**ABOUT THIS TASK**
In the entries below, find the line with "classify := classifyReg" and the line with "(C : Carrier". Reproduce those two lines and every line between them exactly, and nothing more.

**MATERIALS PROVIDED**
======
-- ==== Sys2Proof/Machine/Operands.lean ====
section
/-! DEFINITION. Operand forms: the value a register or an element holds (R17, R20), the destination format of an
operation (R19), NaN classification and priority (R74, R75), and the image of a delivered result. -/

namespace Sys2Proof.Machine

/-- A numeric operand: an infinity, or the finite value `(-1)^neg * mag * 2^exp`. -/
inductive Numeric where
  | inf (neg : Bool)
  | fin (neg : Bool) (mag : Nat) (exp : Int)
  deriving DecidableEq, Repr, Inhabited

/-- What an operand's encoding stands for (R18). `unsupported` is an encoding R17 gives no value (log 16). -/
inductive Operand where
  | natVal
  | unsupported
  | nan (quiet : Bool)
  | num (x : Numeric)
  deriving DecidableEq, Repr, Inhabited

/-- The value `NaTVal`: sign 0, exponent 0x1FFFE, significand 0 (R17, R77). -/
def natVal : Flt := ⟨false, 0x1FFFE, 0⟩

/-- The class and value of a register (R17, R74). -/
def classifyReg (r : Flt) : Operand :=
  if r = natVal then .natVal
  else if r.exp = 0x1FFFF then
    if r.sigBit 63 then
      if r.sig = 0x8000000000000000 then .num (.inf r.neg) else .nan (r.sigBit 62)
    else .unsupported
  else
    let e : Int := if r.exp = 0 then -65534 else (r.exp.toNat : Int) - regBias
    .num (.fin r.neg r.sig.toNat (e - 63))

/-- A denormal or unnormal register operand: finite, non-zero, integer bit 0 (R102, R17; log 19). DESIGN CHOICE (log 19),
unsafe: exponent field 0 with integer bit 1, which R17's words call a register-format denormal and whose magnitude is at least
`2^(-65534)`, so a normal one by R9's glossary, is not counted. -/
def unnormalReg (r : Flt) : Bool :=
  r.exp != 0x1FFFF && !r.sigBit 63 && r.sig != 0

/-- The class and value of an element (R20, R74). -/
def classifyElem (x : Elem) : Operand :=
  let neg := x.getLsbD 31
  let e := (x.extractLsb' 23 8).toNat
  let f := (x.extractLsb' 0 23).toNat
  if e = 255 then
    if f = 0 then .num (.inf neg) else .nan (x.getLsbD 22)
  else if e = 0 then .num (.fin neg f (-149))
  else .num (.fin neg (2 ^ 23 + f) ((e : Int) - pfpBias - 23))

/-- A denormal element operand. -/
def unnormalElem (x : Elem) : Bool :=
  x.extractLsb' 23 8 == 0 && x.extractLsb' 0 23 != 0

/-- The low and the high element of a Parallel-FP register (R20). -/
def lowElem (r : Flt) : Elem := r.sig.extractLsb' 0 32
def highElem (r : Flt) : Elem := r.sig.extractLsb' 32 32

/-- A register image holding a 64-bit integer or two elements: sign 0, exponent field 0x1003E (R20; log 23, log 28). -/
def intReg (w : BitVec 64) : Flt := ⟨false, 0x1003E, w⟩

/-- A Parallel-FP register of two elements. -/
def packElems (high low : Elem) : Flt := intReg (high ++ low)

/-- The destination format (R19, GK13): the completer fixes the precision, or `sfx.pc` does; `sfx.wre` widens the
exponent range to the register format's; without a completer the narrow range is double-extended's. -/
def fmtOf (completer : Option Precision) (pc : Precision) (wre : Bool) : Fmt :=
  let row := match completer with
    | some c => precisionFmt c
    | none => { fmtExtended with p := precisionBits pc }
  if wre then { fmtRegister with p := row.p } else row

/-- A result as the exception stage delivers it (R66), before it is given an image. -/
inductive Delivered where
  | infinity (neg : Bool)
  | zero (neg : Bool)
  /-- MAXREAL of the destination format (R8) -/
  | maxReal (neg : Bool)
  /-- exponent `exp + BIAS` MOD `2^W` and a normalised `P`-bit significand: the in-range result (R59), and the
  wrapped-exponent response (R48, R53) -/
  | rounded (neg : Bool) (exp : Int) (sig : Nat)
  /-- the multiple `k` of `2^(EMIN - (P - 1))` (R52): zero, denormal or the smallest normal -/
  | bounded (neg : Bool) (k : Nat)
  deriving DecidableEq, Repr, Inhabited

/-- A `P`-bit significand left-aligned in 64 bits (R17). -/
def alignSig (p k : Nat) : BitVec 64 := BitVec.ofNat 64 (k * 2 ^ (64 - p))

/-- The 17-bit field of an unbiased exponent: the true biased exponent MOD `2^17` (R48, decision D5). -/
def regExpField (e : Int) : BitVec 17 := BitVec.ofInt 17 (e + regBias)

/-- The exponent field a denormal is held with (R17): that of EMIN, or 0 in the register format (log 22). -/
def denormalExpField (emin : Int) : BitVec 17 := if emin = -65534 then 0 else regExpField emin

/-- The register image of a result (R17). -/
def encodeReg (fmt : Fmt) : Delivered → Flt
  | .infinity s => ⟨s, 0x1FFFF, 0x8000000000000000⟩
  | .zero s => ⟨s, 0, 0⟩
  | .maxReal s => ⟨s, regExpField fmt.emax, alignSig fmt.p (2 ^ fmt.p - 1)⟩
  | .rounded s e k => ⟨s, regExpField e, alignSig fmt.p k⟩
  | .bounded s k =>
    if k = 0 then ⟨s, 0, 0⟩
    else if k = 2 ^ (fmt.p - 1) then ⟨s, regExpField fmt.emin, alignSig fmt.p k⟩
    else ⟨s, denormalExpField fmt.emin, alignSig fmt.p k⟩

/-- A 32-bit element from its sign, 8-bit exponent field and 23-bit fraction (R20). -/
def elemOf (neg : Bool) (e : BitVec 8) (f : BitVec 23) : Elem := BitVec.ofBool neg ++ e ++ f

/-- The element image of a result (R64); a wrapped exponent is taken MOD `2^8`. -/
def encodeElem : Delivered → Elem
  | .infinity s => elemOf s 0xFF 0
  | .zero s => elemOf s 0 0
  | .maxReal s => elemOf s 0xFE 0x7FFFFF
  | .rounded s e k => elemOf s (BitVec.ofInt 8 (e + pfpBias)) (BitVec.ofNat 23 k)
  | .bounded s k => elemOf s (if k = 2 ^ 23 then 1 else 0) (BitVec.ofNat 23 k)

/-- How values of one kind are held: in a register under a destination format, or in an element. The arithmetic of both
kinds is written once over this record. -/
structure Carrier (α : Type) where
  fmt : Fmt
  classify : α → Operand
  unnormal : α → Bool
  /-- the NaN with its top fraction bit set (R76) -/
  quieted : α → α
  /-- the NaN an invalid operation delivers (R76) -/
  defaultNaN : α
  encode : Delivered → α

/-- Registers under a destination format (R17). -/
def regCarrier (fmt : Fmt) : Carrier Flt where
  fmt := fmt
  classify := classifyReg
  unnormal := unnormalReg
  quieted r := { r with sig := r.sig ||| BitVec.twoPow 64 62 }
  defaultNaN := ⟨Config.nanPolicy.neg, 0x1FFFF, (3#2) ++ Config.nanPolicy.payload⟩
  encode := encodeReg fmt

/-- Elements of a Parallel-FP register (R20). -/
def elemCarrier : Carrier Elem where
  fmt := fmtSingle
  classify := classifyElem
  unnormal := unnormalElem
  quieted x := x ||| BitVec.twoPow 32 22
  defaultNaN := elemOf Config.nanPolicy.neg 0xFF ((1#1) ++ Config.nanPolicy.elemPayload)
  encode := encodeElem

/-- Whether an operand is a NaN. -/
def Operand.isNaN : Operand → Bool
  | .nan _ => true
  | _ => false

/-- Whether an operand is a signaling NaN (R74). -/
def Operand.isSignaling : Operand → Bool
  | .nan quiet => !quiet
  | _ => false

/-- Whether an operand is an encoding without a value. -/
def Operand.isUnsupported : Operand → Bool
  | .unsupported => true
  | _ => false

/-- The NaN operand that is propagated: the first in the priority order of the encoding fields (R75). -/
def chooseNaN {α : Type} (C : Carrier α) (byPriority : List α) : Option α :=
  byPriority.find? fun x => (C.classify x).isNaN

end Sys2Proof.Machine
end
======
**RESPONSE TO THE EXERCISE**
  classify := classifyReg
  unnormal := unnormalReg
  quieted r := { r with sig := r.sig ||| BitVec.twoPow 64 62 }
  defaultNaN := ⟨Config.nanPolicy.neg, 0x1FFFF, (3#2) ++ Config.nanPolicy.payload⟩
  encode := encodeReg fmt

/-- Elements of a Parallel-FP register (R20). -/
def elemCarrier : Carrier Elem where
  fmt := fmtSingle
  classify := classifyElem
  unnormal := unnormalElem
  quieted x := x ||| BitVec.twoPow 32 22
  defaultNaN := elemOf Config.nanPolicy.neg 0xFF ((1#1) ++ Config.nanPolicy.elemPayload)
  encode := encodeElem

/-- Whether an operand is a NaN. -/
def Operand.isNaN : Operand → Bool
  | .nan _ => true
  | _ => false

/-- Whether an operand is a signaling NaN (R74). -/
def Operand.isSignaling : Operand → Bool
  | .nan quiet => !quiet
  | _ => false

/-- Whether an operand is an encoding without a value. -/
def Operand.isUnsupported : Operand → Bool
  | .unsupported => true
  | _ => false

/-- The NaN operand that is propagated: the first in the priority order of the encoding fields (R75). -/
def chooseNaN {α : Type} (C : Carrier α) (byPriority : List α) : Option α :=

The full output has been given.